В конце июля они предприняли третью и последнюю попытку комбинированного похода на Уфу: Салават должен был ударить с севера; Каранай и Каскын Самаров с юга; Канзафар Усаев и Сляусин Кинзин с юго-запада, а Токтамыш Ишбулатов с северо-запада. Некоторые отряды уже находились в радиусе 50 км от города. Но внезапная активизация действий команд «верных» башкирских и мишарских старшин сорвала их планы.
Между «верными» и «ворами» развернулась настоящая война. Башкирский старшина Каип Зиямбетев, некогда сражавшийся плечом к плечу с Каранаем Муратовым под Мензелинском и Нагайбаком, а теперь перешедший на сторону правительства, 24 июля 1774 г. сообщал: «А Каранай, Канбулат и Кинзи-абыза меньшой брат Кутлукильда, сын ево, Кинзи, Сляусин, набрав сот до шести башкирцов, находятся в вершине реки Кундряку. А чрез находящуюся в вершинах реки Мияки деревню Микифорову для соединения с вышеписанным Кутлугильдою прошло 400 чел. калмык, 200 яицких казаков, как то слышно, что уже и сообщились, и намерение их такое, чтоб старшин Кедряся, Ильчигула, Мендея и Алибая жительствы вырубить».
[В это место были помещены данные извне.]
-- ==== Sys2Proof/Machine/Tug.lean ====
section
/-! DEFINITION. Tug commands (R217 to R219, R333, R334): the chunks of a copy or fill, and what one chunk does. -/

namespace Sys2Proof.Machine

/-- The chunk size of a code: 4 KiB × 2^CHUNK (R218). -/
def chunkSize (code : Nat) : Nat := 4096 * 2 ^ code

/-- Total bytes, chunk size, and the counter when CNT_EN is set (R217, R219). -/
def tugTotal (c : Cmd) : Nat :=
  let q := c.params
  if c.opcode = 0x0100 then fld q 128 32 * (fld q 160 16 + 1) * (fld q 176 16 + 1) else fld q 64 32 + 1
def tugChunk (c : Cmd) : Nat := chunkSize (if c.opcode = 0x0100 then fld c.params 432 4 else fld c.params 240 4)
def tugCounter (c : Cmd) : Option Nat :=
  let lo := if c.opcode = 0x0100 then 384 else 192
  if bitAt c.params (lo + 47) then some (fld c.params lo 47) else none

/-- The chunks of the destination stream (R218). -/
def tugChunks (c : Cmd) : Nat := ceilDiv (tugTotal c) (tugChunk c)

/-- One piece of a chunk: source address (none for a fill), destination address, offset in the stream, length. -/
structure TugPiece where
  src : Option Nat
  dst : Nat
  off : Nat
  len : Nat
  deriving DecidableEq, Repr

/-- The pieces of chunk `k`, run by run in copy order (R217, R218). -/
def tugPieces (c : Cmd) (k : Nat) : List TugPiece :=
  let q := c.params
  let lo := k * tugChunk c
  let hi := min (lo + tugChunk c) (tugTotal c)
  if c.opcode = 0x0100 then
    let len := fld q 128 32
    let n1 := fld q 160 16 + 1
    let first := lo / len
    let last := (hi - 1) / len
    (List.range (last + 1 - first)).map (fun j =>
      let r := first + j
      let i := r % n1
      let m := r / n1
      let a := max lo (r * len)
      let b := min hi (r * len + len)
      ⟨some (fld q 0 47 + i * fld q 192 48 + m * fld q 240 48 + (a - r * len)),
        fld q 64 47 + i * fld q 288 48 + m * fld q 336 48 + (a - r * len), a, b - a⟩)
  else [⟨none, fld q 0 47 + lo, lo, hi - lo⟩]

/-- The bytes of a fill: byte k is byte (k mod 8) of PATTERN. -/
def fillBytes (pattern off n : Nat) : List Byte :=
  (List.range n).map (fun i => BitVec.ofNat 8 (pattern >>> (8 * ((off + i) % 8))))

/-- The ranges a piece accesses. -/
def TugPiece.touches (p : TugPiece) : List Touch :=
  (match p.src with
   | some a => [⟨.load, a, p.len⟩]
   | none => []) ++ [⟨.store, p.dst, p.len⟩]

/-- The bytes of a piece as its reads have brought them: those of the own module at once, what went out as its answers came
(R333, R334). -/
def pieceBytes (s : State) (c : Cmd) (k : Nat) (p : TugPiece) : List Byte :=
  match p.src with
  | none => fillBytes (fld c.params 128 64) p.off p.len
  | some a =>
    (loadBytes (seenFrom s c.berth) a p.len).zipIdx.map (fun e =>
      match c.tug.data.find? (fun d => d.1 == k && d.2.1 == p.off + e.2) with
      | some d => d.2.2
      | none => e.1)

/-- What the reads of a piece bring at once: the bytes of the own module that answer. -/
def readHere (s : State) (c : Cmd) (k : Nat) (p : TugPiece) : List (Nat × Nat × Byte) :=
  match p.src with
  | none => []
  | some a =>
    ((loadBytes (seenFrom s c.berth) a p.len).zipIdx.filter (fun e => !goesOut s (a + e.2))).map (fun e =>
      (k, p.off + e.2, e.1))

/-- Read a piece of chunk `k`: what goes out leaves as requests. -/
def readPiece (s : State) (c : Cmd) (k : Nat) (p : TugPiece) : State :=
  match p.src with
  | none => s
  | some a => readMarks s c { chunk := some k, off := some p.off } ⟨.load, a, p.len⟩

/-- Write a piece of chunk `k`: the part on the own module at once, what goes out as requests (R333). -/
def writePiece (s : State) (c : Cmd) (k : Nat) (p : TugPiece) : State :=
  let bs := pieceBytes s c k p
  let s2 := storeFrom (nextFresh s) c.berth (layAt p.dst bs)
  issueStores (touchRange s2 p.dst p.len true) c { chunk := some k } p.dst bs

/-- The Tug takes the command: its chunks are counted. -/
def tugBegin (s : State) (c : Cmd) : State :=
  if c.tug.chunks = 0 then updCmd s c.id (fun m => { m with tug := { m.tug with chunks := tugChunks m } }) else s

/-- A chunk has ended: with all its writes acknowledged its counter addition is sent; the command finishes with its last
chunk, or at once when an error stops the Tug (R218, R329, R334). -/
def endChunk (s : State) (c : Cmd) (k : Nat) (st : Option (Nat × Nat)) : State :=
  let counter := if st = none ∧ !c.tug.bad.contains k then tugCounter c else none
  let w := match counter with
    | some a => sendAddition s c a 1
    | none => (s, st)
  let stop := match st with
    | some e => stopsTug e.1
    | none => false
  let s3 := updCmd w.1 c.id (fun m =>
    { (match w.2 with
       | some e => m.note e.1 e.2
       | none => m) with
      tug := { m.tug with
        finished := insertNat k m.tug.finished
        begun := m.tug.begun.filter (· != k)
        reading := m.tug.reading.filter (· != k)
        data := m.tug.data.filter (fun d => d.1 != k) } })
  if stop then stopTug (updCmd s3 c.id (fun m => { m with tideEnd := now s })) c.id
  else if c.tug.finished.length + 1 == c.tug.chunks && decide (c.phase = .started) then finishCmd s3 c.id none []
  else s3

/-- What the accesses of a chunk meet ends it: the refusals for an old epoch are counted, and the chunk adds nothing (R25,
R218). -/
def failChunk (s : State) (c : Cmd) (k : Nat) (ts : List Touch) (e : Nat × Nat) : State :=
  endChunk (ts.foldl (fun t x => countStale t c.berth x.addr x.len) s) c k (some e)

/-- A chunk's writes are issued. One of which every write lies on the own module is then done; otherwise it waits for its
answers. -/
def writeChunk (s : State) (c : Cmd) (k : Nat) : State :=
  let ps := tugPieces c k
  let touches : List Touch := ps.map (fun p => ⟨.store, p.dst, p.len⟩)
  awake s c touches (fun s =>
    match touchStatus s (c.berth) touches with
    | some e => failChunk s c k touches e
    | none =>
      let s1 := updCmd (ps.foldl (fun t p => writePiece t c k p) s) c.id (fun m =>
        { m with tug := { m.tug with reading := m.tug.reading.filter (· != k), begun := insertNat k m.tug.begun } })
      match findCmd s1 c.id with
      | none => s1
      | some m => if chunkOpen s1 c.id k || m.tug.stopped then s1 else endChunk s1 m k none)

/-- The Tug takes up a chunk: its reads are issued, and when none of them has to be waited for, its writes. One that meets an
error adds nothing. -/
def beginChunk (s : State) (c : Cmd) (k : Nat) : State :=
  let ps := tugPieces c k
  let touches := ps.flatMap TugPiece.touches
  awake s c touches (fun s =>
    match touchStatus s (c.berth) touches with
    | some e => failChunk s c k touches e
    | none =>
      let s1 := ps.foldl (fun t p => readPiece t c k p) s
      match findCmd s1 c.id with
      | none => s1
      | some m =>
        if m.tug.stopped then s1
        else if chunkOpen s1 c.id k then updCmd s1 c.id (fun m =>
          { m with tug := { m.tug with
            begun := insertNat k m.tug.begun
            reading := insertNat k m.tug.reading
            data := m.tug.data ++ ps.flatMap (fun p => readHere s c k p) } })
        else writeChunk s1 m k)

/-- Every write of a chunk has been issued and acknowledged: its addition is still to be sent (R218, R334). -/
def chunkAcked (s : State) (c : Cmd) (k : Nat) : Bool :=
  c.tug.begun.contains k && !c.tug.reading.contains k && !c.tug.bad.contains k && !chunkOpen s c.id k

/-- A chunk that has begun goes on once its requests have all been answered: from its reads to its writes, and from its writes
to its end. A chunk that met an error ends. -/
def advanceChunk (s : State) (c : Cmd) (k : Nat) : State :=
  if chunkOpen s c.id k then s
  else if c.tug.reading.contains k && !c.tug.bad.contains k then writeChunk s c k
  else endChunk s c k none

/-- TUG_CHUNK_DONE: a chunk that has not begun is taken up; one that has begun goes on. After an error has stopped the Tug, a
chunk whose writes had all been issued still ends with its addition (R218). -/
def tugChunkDone (s : State) (c : Cmd) (k : Nat) : State :=
  if c.tug.chunks = 0 ∨ c.tug.chunks ≤ k ∨ c.tug.finished.contains k then s
  else if c.tug.stopped then (if chunkAcked s c k then endChunk s c k none else s)
  else if c.tug.begun.contains k then advanceChunk s c k
  else beginChunk s c k

/-- The chunks of a Tug's command whose writes are all acknowledged end with their additions (R218). -/
def endAcked (s : State) (c : Cmd) : State :=
  (c.tug.begun.filter (chunkAcked s c)).foldl (fun t k => match findCmd t c.id with
    | some m => endChunk t m k none
    | none => t) s

/-- TUG_COPY, TUG_FILL and TUG_CHUNK_DONE. -/
def execTugCopy (id : CmdId) (s : State) : Out := onStarted s id 0x0100 (tugBegin s)
def execTugFill (id : CmdId) (s : State) : Out := onStarted s id 0x0101 (tugBegin s)
def execTugChunkDone (id : CmdId) (chunk : Nat) (s : State) : Out :=
  guarded (hasCtx s id.ctx) (match findCmd s id with
    | some c =>
      if (decide (c.phase = .started) || (decide (c.phase = .finished) && c.tug.stopped)) && isTug c.opcode then
        tugChunkDone s c chunk
      else s
    | none => s)

end Sys2Proof.Machine
end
Все это дало повод главнокомандующему карательной экспедиции Ф.Ф. Щербатову 1 августа победно объявить Екатерине II: «Касательно Башкирии получил я, всемилостивейшая государыня, известия от оренбургского губернатора, что хотя буйность обитаемого в оной губернии свирепого народа и не уменьшается, но войски вашего императорского величества удерживают их от произведения дальнейших злодейств...». Но, с другой стороны, генерал признавал, что башкиры не только не укрощались, но «в злодействах своих время от времени наиболее свирепствуют и все свое зверство обращают на истребление заводов». Например, только из 12 заводов промышленной компании Мясникова и Твердышевых было уничтожено 10, угнаны в плен около 7 тыс. заводских крестьян.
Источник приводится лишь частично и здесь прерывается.